Losers crying monopoly: Booksellers edition

One of the economic themes I try to emphasize is the bogosity of most of our notions about monopolists who fleece consumers. Historically, that has rarely happened, unless the government propped them up. When the business enjoys a high level of control because it won fair and square, there is basically no such thing as a harmful monopoly in reality (theory allows it, of course).

What we think of as harmful monopolies were actually slashing prices for consumers, boosting the level of output, improving the quality of their product, and thereby driving all of their inferior competitors out of business. It is these losers in the struggle who have raised the biggest stink about an industry becoming more and more concentrated in a few companies' hands. Of course, human nature must harbor a fear of a few people controlling so much stuff, or else the failed business interests could never have whipped up popular support for cracking down on railroads, oil industries, Hollywood, software makers, and whoever will be bruised by the government's antitrust bludgeon next year.

Here is the latest installment of this pathetic story: small-scale bookstores want the government to train its antitrust guns on Amazon, Wal-Mart, and Target for slashing their prices on popular books, claiming that this will tend to erode the mom & pop bookstores and give these big guys even greater market share. If you read the WSJ article cited, you'll see that the lower prices are not coming from the retailers paying less to the publishing houses -- instead they're taking greater losses themselves in order to get a leg up on their competitors.

You remember what book-buying was like before Amazon -- hardly any variety, high prices (corrected for inflation), recommendations that reflected whatever weirdos who worked there, and snobby employees who thought that working at a "good bookstore" was going to be their springboard to being crowned Poet Laureate.

I still think bookstores will continue to exist because they allow people to browse through as much of a book as they want before deciding whether or not to buy it. Books really are goods that need to be sampled before someone decides to buy it.
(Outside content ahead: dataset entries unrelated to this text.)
-- ==== Sys2Proof/Machine/Directory.lean ====
section
/-! DEFINITION. The coherence directory: entries, the messages to sharers, and the transitions of a line up to the point where a
request may be served (05_coherence R188 to R206; 06_pool_verbs R236). -/

namespace Sys2Proof.Machine

/-- The directory entry of a line; a line that is not listed is in I (05 R192). -/
def dirAt (s : State) (g line : Nat) : DirEnt :=
  match s.coh.dir.find? fun d => d.region = g && d.line = line with
  | some d => d
  | none => { region := g, line := line }

/-- Put a directory entry back; a line in I is not listed. -/
def setDir (d : DirEnt) (s : State) : State :=
  setCoh (fun c =>
    let rest := c.dir.filter fun x => !(x.region == d.region && x.line == d.line)
    { c with dir := if d.st = .inv then rest else d :: rest }) s

/-- A line waits for acknowledgements (05 R194). -/
def dirWaiting (d : DirEnt) : Bool := d.st == .waitInv || d.st == .waitRcl

/-- Lines in WAIT_INV or WAIT_RCL (05 R194, R218). -/
def waitingLines (s : State) : Nat := countIf dirWaiting s.coh.dir

/-- A directory lookup: the cache, and the figures of COH_DIRC (05 R192, R218). -/
def dirLookup (g line : Nat) (s : State) : State :=
  setCoh (fun c =>
    let hit := c.cache.contains (g, line)
    { c with
      lookups := c.lookups + 1, misses := c.misses + b2n (!hit)
      cache := (g, line) :: (c.cache.filter fun x => x ≠ (g, line)).take 262143 }) s

/-- A line of a READ_MOSTLY range (05 R200). -/
def readMostlyLine (g : Region) (line : Nat) : Bool :=
  g.readMostly.any fun r => decide (r.1 ≤ line) && decide (line < r.1 + r.2)

/-- The VA of a line in the window that a slot uses (06 R236). -/
def lineVa (s : State) (win line : Nat) : Nat :=
  match windowOf s win with
  | some w => w.vaBase * unit2M + line * 128 - w.regOfs * unit2M
  | none => line * 128

/-- Send INVAL (kind 0), RECALL (kind 1) or COH_REVOKE (kind 2) to a slot of a region; it leaves after the responses that have granted
the node lines (06 R236, R256; 05 R217). -/
def cohSend (kind region line slot : Nat) (toInv : Bool) (s : State) : State :=
  match regionAt s region with
  | none => s
  | some g => match slotAt g slot with
    | none => s
    | some x =>
      let (s, tag) := freshTag s
      let s := setCoh (fun c => { c with
        msgs := c.msgs ++ [{ tag := tag, kind := kind, region := region, line := line, slot := slot, node := x.node }]
        invals := if kind = 0 then satAdd 16 c.invals 1 else c.invals
        recalls := if kind = 1 then satAdd 16 c.recalls 1 else c.recalls }) s
      sendMsg x.node false { tc := 0, tid := some g.owner, behind := respsAhead s x.node, body := .req {
        tc := 0, opcode := BitVec.ofNat 8 (0x81 + kind), subop := if kind = 1 && toInv then 1 else 0,
        tid := BitVec.ofNat 16 g.owner, tag := BitVec.ofNat 32 tag, win := BitVec.ofNat 32 x.win,
        va := w64 (if kind = 2 then 0 else lineVa s x.win line), op0 := w64 (if kind = 2 then region else 0) } } s

/-- What a request does to a line: an uncached LOAD, a cached LOAD of intent S or M, or a write. -/
inductive LineUse
  | loadU | loadS | loadM | write
deriving DecidableEq, Repr

/-- Sharer slots of an entry. -/
def sharersOf (d : DirEnt) : List Nat := (List.range 64).filter fun k => d.sharers.getLsbD k

/-- The sharers that a use must invalidate (05 R196). -/
def mustInval (d : DirEnt) (u : LineUse) (slot : Option Nat) : List Nat :=
  match u with
  | .loadM => (sharersOf d).filter fun k => slot ≠ some k
  | .write => sharersOf d
  | _ => []

/-- A line is stable and the use needs no message (05 R196). -/
def lineReady (d : DirEnt) (u : LineUse) (slot : Option Nat) : Bool :=
  match d.st with
  | .inv | .lostModified => true
  | .shared => (mustInval d u slot).isEmpty
  | .excl => slot == some d.owner
  | .modified | .waitInv | .waitRcl => false

/-- Start what a use needs on a stable line: INVALs, a RECALL, or the wait for the owner's WRITEBACK (05 R196). -/
def lineStart (d : DirEnt) (u : LineUse) (slot : Option Nat) (s : State) : State :=
  match d.st with
  | .shared =>
    let t := mustInval d u slot
    t.foldl (fun s k => cohSend 0 d.region d.line k false s)
      (setDir { d with st := .waitInv, pend := t.length } s)
  | .excl | .modified =>
    if slot = some d.owner then setDir { d with st := .waitRcl, wbWait := true, toShared := false } s
    else
      let toS := u = .loadU || u = .loadS
      cohSend 1 d.region d.line d.owner (!toS) (setDir { d with st := .waitRcl, toShared := toS } s)
  | _ => s

/-- The state of a line after a use that was ready (05 R196, R200, R211); any LOAD of the owner in E leaves it E or M by intent, an
uncached one by the default intent S (log entry 22). -/
def lineAfter (g : Region) (d : DirEnt) (u : LineUse) (slot : Option Nat) : DirEnt :=
  let k := slot.getD 0
  match d.st with
  | .lostModified => d
  | _ => match u with
    | .loadU => d
    | .loadS =>
      if d.st = .shared then { d with sharers := d.sharers ||| (1#64 <<< k) }
      else if readMostlyLine g d.line then { d with st := .shared, sharers := 1#64 <<< k }
      else { d with st := .excl, owner := k, sharers := 1#64 <<< k }
    | .loadM => { d with st := .modified, owner := k, sharers := 1#64 <<< k, pend := 0, wbWait := false }
    | .write => { d with st := .inv }

/-- The state a cached LOAD reports: 1 S, 2 E, 3 M (06 R230). -/
def grantCode (d : DirEnt) : Nat := match d.st with | .shared => 1 | .excl => 2 | _ => 3

/-- A line leaves its waiting state when nothing is outstanding (05 R196). -/
def settle (d : DirEnt) : DirEnt :=
  match d.st with
  | .waitInv =>
    if d.pend = 0 then (if d.sharers = 0 then { d with st := .inv } else { d with st := .shared }) else d
  | .shared => if d.sharers = 0 then { d with st := .inv } else d
  | _ => d

/-- The end of a recall: S with the former owner, or I (05 R196). -/
def recallEnd (d : DirEnt) : DirEnt :=
  if d.toShared then { d with st := .shared, sharers := 1#64 <<< d.owner, wbWait := false }
  else { d with st := .inv, wbWait := false }

/-- What the end of a slot's lease does to an entry, and whether the line is lost (05 R196, R205). -/
def lineOnLeaseEnd (k : Nat) (asked : Bool) (d : DirEnt) : DirEnt × Bool :=
  let d := { d with sharers := d.sharers &&& ~~~ (1#64 <<< k) }
  match d.st with
  | .excl | .modified | .waitRcl =>
    if d.owner = k then ({ d with st := .lostModified, sharers := 0, pend := 0, wbWait := false }, true) else (d, false)
  | .waitInv => (settle { d with pend := if asked then d.pend - 1 else d.pend }, false)
  | _ => (settle d, false)

/-- Drop a slot from every entry of its region; lost says whether the lines it owns become LM, or are released
(05 R204, R205). -/
def dropSlotLines (g k : Nat) (lost : Bool) (s : State) : State :=
  let asked := fun (l : Nat) => s.coh.msgs.any fun m => m.kind = 0 && m.region = g && m.slot = k && m.line = l
  let mine := s.coh.dir.filter fun d => d.region = g
  let res := mine.map fun d => lineOnLeaseEnd k (asked d.line) d
  let ents := res.map fun x => if x.2 && !lost then { x.1 with st := .inv } else x.1
  let made := countIf (fun x => x.2) res
  let s := setCoh (fun c => { c with
    dir := (c.dir.filter fun d => d.region ≠ g) ++ ents.filter (fun d => d.st ≠ .inv)
    msgs := c.msgs.filter fun m => !(m.region == g && m.slot == k) }) s
  if lost then modSlot g k (fun x => { x with lmMade := x.lmMade + made }) s else s

/-- A slot's lease ends: DEAD at once, and the lines it owned are lost (05 R202, R205). -/
def leaseEnd (g k : Nat) (s : State) : State :=
  match (regionAt s g).bind fun x => slotAt x k with
  | none => s
  | some x =>
    if x.dead then s
    else
      dropSlotLines g k (match regionAt s g with | some y => y.st ≠ .revoking | none => false) (setCoh (fun c => { c with leaseEnd := satAdd 16 c.leaseEnd 1 })
        (modSlot g k (fun y => { y with dead := true, lmMade := 0 }) s))

/-- Free a slot (05 R204, R205). -/
def freeSlot (g k : Nat) (s : State) : State :=
  modRegion g (fun x => { x with slots := x.slots.filter fun y => y.k ≠ k }) s

end Sys2Proof.Machine
end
That's something that you can't do with any online bookseller. Since bookstores apparently can't compete very well on prices, they'll have to offer a higher-quality browsing experience to stay competitive against online retailers. You've surely noticed how much nicer bookstores have gotten recently, no doubt because of the online threat.

I'm not worried that most people might eventually do their sampling at brick-and-mortar stores and then buy the books they like online. That will wipe out brick-and-mortar stores, but then if they disappeared, so would the online booksellers -- after all, people would have no way to sample books anymore. Only if online retailers can provide a good enough browsing experience will they be able to replace brick-and-mortar stores permanently. As things stand now, though, you can't flip through most books on Amazon. On the plus side, for books that you can browse, you can also search them, which goes far beyond what you can do with a hard copy. Does the book discuss something you're interested in? Just search and find out.


  1. Kindle and the Sony e-book reader might prove to be even bigger threats. Agreed, though, that bookstores have certain advantages that'll probably ensure their survival, though perhaps at a somewhat reduced level.


  2. What about the coffee shop inside the book store. Would that be an example of a book store trying to make its browsing more accessible?

  3. Not that I do much reading but I don't see it as a huge problem unless the quality declines as a result.

    Companies like Walmart sell absolute garbage to the public because that's what the public wants to pay for. They make everything affordable for the unfortunate which has it's merit but they also make everything disposable. If publishers and in turn writers are forced to decrease their bottom line too much they'll end up putting less effort into their books thus eventually leading to what is essentially fluff.

    The other problem with some of these mega-stores is that they only sell whats popular. This is fine for 90% of the public and makes the most business sense but I hate how everything is targeted and pushed for by the dumbest members of society.

  4. Jebby, you clearly don't read much. Every modern book is trash. The best sellers are absolute trash. Case in point: Twilight.